__PROBLEM__: List all lines in the material below that contain "next".

BEGIN RECORDS SHOWN

-- ==== Sys2Proof/Certificates/Slice0/Obligations.lean ====
section
/-! DEFINITION. The statements for the provers. `OBLIGATIONS.json` names each with the rule or the section of spec/ it
comes from. An equation `exec i s = .next t` with `t` written out is completion, result and frame in one: every
field `t` does not name is unchanged. -/

open Sys2Proof Sys2Proof.Machine

/-! ### Reset, configuration, invariant -/

/-- R40, R280 (the spec's own choices D10, D22 and D24, log entry 12; the sentinels of `DMIN` and `DMAX` by general
knowledge K3, log entry 19): under every configuration the reset state has every register at its
reset value, every frame byte 0 and the output `NONE`; `RST` leaves the same values. -/
def Obligations.ResetHoldsResetValues : Prop :=
  ∀ (c : Params) (s : State),
    ∃ t, exec .rst s = .next t ∧
      ∀ u, u = State.resetWith c ∨ u = t →
        u.phase = .search ∧ u.et = 0 ∧ u.prev = ⟨0, 0⟩ ∧ u.tSync0 = 0 ∧ u.dmin = u.cfg.sentHi ∧ u.dmax = u.cfg.sentLo ∧
        u.thresh = 0 ∧ u.lvl = false ∧ u.tFlip = 0 ∧ u.bitIdx = 0 ∧ (∀ a, u.frame.read a = 0) ∧ u.out = .none

/-- The reset state meets the invariants of R41, under every configuration and in particular the reference one. -/
def Obligations.ResetStateIsGood : Prop :=
  GoodState State.reset ∧ ∀ c, GoodState (State.resetWith c)

/-- R41: every step keeps the invariants, from every state that has them, whatever line it takes. -/
def Obligations.StepKeepsGoodState : Prop :=
  ∀ s s' : State, GoodState s → step s = .next s' → GoodState s'

/-- Rules R35 and R73 (the spec's own choice D27): no step writes a configuration constant; rule R7: a step takes exactly
one line off the stimulus. -/
def Obligations.StepTakesOneLineAndKeepsConfiguration : Prop :=
  ∀ s s' : State, step s = .next s' → s'.cfg = s.cfg ∧ s'.stimulus = s.stimulus.tail

/-- Rules R10, R11, R35, R252 and rows U6, U9, U10, U12, U20: a configuration with an inexact `NUM` or an `ARG` without
its properties, with `TIME_STEP = 0`, `UNIT_INTERVAL = 0`, crossed sentinels or a frame not of 8 bytes is refused before
the first step; every other starts in its reset state with the constants as offered. -/
def Obligations.IllegalConfigurationIsRefused : Prop :=
  ∀ r : RawParams,
    ((r.num = .inexact ∨ r.num = .unlawfulArg) → ∃ e, start r = .refused (.illegalConfiguration e)) ∧
    ∀ n, r.num = .admitted n →
      if r.timeStep = 0 ∨ r.unitInterval = 0 ∨ n.system.lt r.sentHi r.sentLo = true ∨ r.frameBytes ≠ 8 then
        ∃ e, start r = .refused (.illegalConfiguration e)
      else
        ∃ c, start r = .next (State.resetWith c) ∧ c.num = n ∧ c.squelch = r.squelch ∧ c.sizeSync = r.sizeSync ∧
          c.timeStep = r.timeStep ∧ c.unitInterval = r.unitInterval ∧ c.threshMode = r.threshMode ∧
          c.threshFixed = r.threshFixed ∧ c.sentHi = r.sentHi ∧ c.sentLo = r.sentLo ∧
          c.abortOnPowerDrop = r.abortOnPowerDrop

/-! ### Encoding and the step -/

/-- Decode and encode agree: the line of a well-formed operation decodes to it, at every value of every operand. -/
def Obligations.DecodeOfEncodeIsIdentity : Prop :=
  ∀ (i : Instr) (ℓ : Line), i.WellFormed = true → encode i = some ℓ → decode ℓ = .ok i

/-- The other direction: in every format but IN, whose control words have don't-care bits, a word that decodes is the
encoding of what it decodes to; the operation a control word decodes to encodes to a word that decodes the same. For
format OUT this rests on the decoder refusing a word with an unused wire set or with choice code 5 or 6: log entry 24
(DESIGN CHOICE). -/
def Obligations.EncodeOfDecodeIsIdentity : Prop :=
  ∀ (ℓ : Line) (i : Instr), decode ℓ = .ok i →
    i.WellFormed = true ∧ ((∀ c x, ℓ ≠ .port c x) → encode i = some ℓ) ∧ ∃ ℓ', encode i = some ℓ' ∧ decode ℓ' = .ok i

/-- A step runs the decoded instruction: it takes the line off, begins with the output `NONE` and no transient (R13),
executes, and ends the transients (R39). At the end of the stimulus it executes `EOS`. -/
def Obligations.StepRunsDecodedInstruction : Prop :=
  (∀ (s : State) (ℓ : Line) (rest : List Line) (i : Instr), s.stimulus = ℓ :: rest → decode ℓ = .ok i →
    i.WellFormed = true →
    step s = match exec i { s with stimulus := rest, out := .none, wires := .idle } with
      | .next t => .next { t with wires := .idle }
      | .fault f => .fault f
      | .refused r => .refused r) ∧
  (∀ s : State, s.stimulus = [] → step s = exec .eos s)

/-- Words written out from the spec's encodings decode to their operations: the scenario's frame (R87), a report
(R85), a button code (R91), the identifier map's word (R89) and four control words (R83). -/
def Obligations.SpecWordsDecode : Prop :=
  decode (.port 0b100 ⟨0, 0⟩) = .ok .rst ∧ decode (.port 0b011 ⟨1, 0⟩) = .ok .cancel ∧
  decode (.port 0b001 ⟨1, 2⟩) = .ok (.smp (.wires ⟨1, 2⟩)) ∧ decode (.port 0b000 ⟨0, 0⟩) = .ok .idle ∧
  decode (.nib 0b1101) = .ok .nibC ∧
  decode (.frame 0x1122335D98F5E5CF) = .ok (.frame 0x112233 0x5D 0x98 0xF5 0xE 0x5 0xCF) ∧
  decode (.out 0b010101010111100110111101111100010010010101) =
    .ok (.outReport ⟨0xAB, 0xCD, 0xEF, 0x89⟩ .B 0x5) ∧
  decode (.perm 0x5D98F5E5) = .ok (.perm 0x5D 0x98 0xF5 0xE5)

END RECORDS SHOWN

__ANSWER BOX__:
comes from. An equation `exec i s = .next t` with `t` written out is completion, result and frame in one: every
    ∃ t, exec .rst s = .next t ∧
  ∀ s s' : State, GoodState s → step s = .next s' → GoodState s'
  ∀ s s' : State, step s = .next s' → s'.cfg = s.cfg ∧ s'.stimulus = s.stimulus.tail
        ∃ c, start r = .next (State.resetWith c) ∧ c.num = n ∧ c.squelch = r.squelch ∧ c.sizeSync = r.sizeSync ∧
      | .next t => .next { t with wires := .idle }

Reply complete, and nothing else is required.